Transaction and Lock Mechanisms Architecture
This article provides an in-depth look into the implementation details of the transaction and lock mechanisms in MatrixOne.
Transaction Features in MatrixOne
MatrixOne supports default pessimistic transactions and Read Committed isolation level. It also supports optimistic transactions based on Snapshot Isolation. However, optimistic and pessimistic transactions cannot run simultaneously in a cluster. In a cluster, you either use the pessimistic or optimistic transaction models.
Transaction Architecture in MatrixOne
MatrixOne's cluster comprises three built-in services: CN (Compute Node), TN (Transaction Node), LogService, and an external object storage service.
CN (Compute Node)
CN is the compute node responsible for executing most computational tasks. Each transaction client, such as JDBC or MySQL clients, establishes a connection with a CN, and transactions initiated are created on the corresponding CN. Each transaction is allocated a workspace on the CN to store temporary data. When a transaction is committed, the data in the workspace is sent to the TN node for processing.
TN (Transaction Node)
TN is the transaction node responsible for handling transaction commits from all CN nodes. TN's responsibilities include writing the transaction's commit log to the LogService and writing the committed data to memory. When the memory data reaches certain conditions, TN writes the committed data to external object storage and cleans up related logs.
LogService
LogService is a logging node similar to the TN node's Write-Ahead Logging (WAL) system. It uses the Raft protocol to store logs as multiple replicas, ensuring high availability and consistency. LogService can be used to recover TN nodes at any time.

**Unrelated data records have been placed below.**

-- ==== Sys2Proof/Certificates/Slice0/Obligations.lean ====
section
/-! DEFINITION. The statements for the provers. -/

open Sys2Proof Sys2Proof.Machine

-- The queue and the state after reset

/-- One step carries out the command at the front of the queue on the state with the rest of the queue. -/
def Obligations.StepRunsFrontCommand : Prop :=
  ∀ (c : Instr) (rest : List Instr) (s : State), s.pending = c :: rest → step s = exec c { s with pending := rest }

/-- What reset leaves in the registers to which the spec gives a reset value (R389, R394, R395 and the tables of the other
registers), read as the host reads them; nothing waits and no byte of memory is listed. -/
def Obligations.ResetLeavesRegistersAtTheirResetValues : Prop :=
  (∀ n : Fin 64, State.reset.regValue (.sqBase n) = 0 ∧ State.reset.regValue (.sqCfg n) = 0x00710000 ∧
    State.reset.regValue (.sqHead n) = 0 ∧ State.reset.regValue (.cqBase n) = 0 ∧ State.reset.regValue (.cqCfg n) = 0x00100000) ∧
  State.reset.regValue .bar2Map = 0x4000 ∧ State.reset.regValue .eventStatus = 0 ∧ State.reset.regValue .eventEnable = 0 ∧
  State.reset.pending = [] ∧ State.reset.dev.mem.cells = []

It's important to note that logs stored in LogService do not grow indefinitely. When the log size reaches a certain threshold, TN writes the data corresponding to the logs in LogService to external object storage and truncates the logs. This truncated log data is called "LogTail," and together with the data stored in external object storage, constitutes the complete data of the MatrixOne database.
Clock Scheme
MatrixOne employs the Hybrid Logical Clocks (HLC) clock scheme and integrates it with the built-in MatrixOne Remote Procedure Call (MORPC) for clock synchronization between CN and TN nodes.
Read Operations in Transactions
Transaction operations occur on CN nodes, where they can view data versions using Multi-Version Concurrency Control (MVCC) depending on the transaction's snapshot timestamp (SnapshotTS).
Once a transaction determines its SnapshotTS, it must access two datasets: one stored in object storage and the other in LogTail. CN can directly access data stored in object storage and provides caching for improved data read performance. Data in LogTail is distributed in the memory of TN nodes.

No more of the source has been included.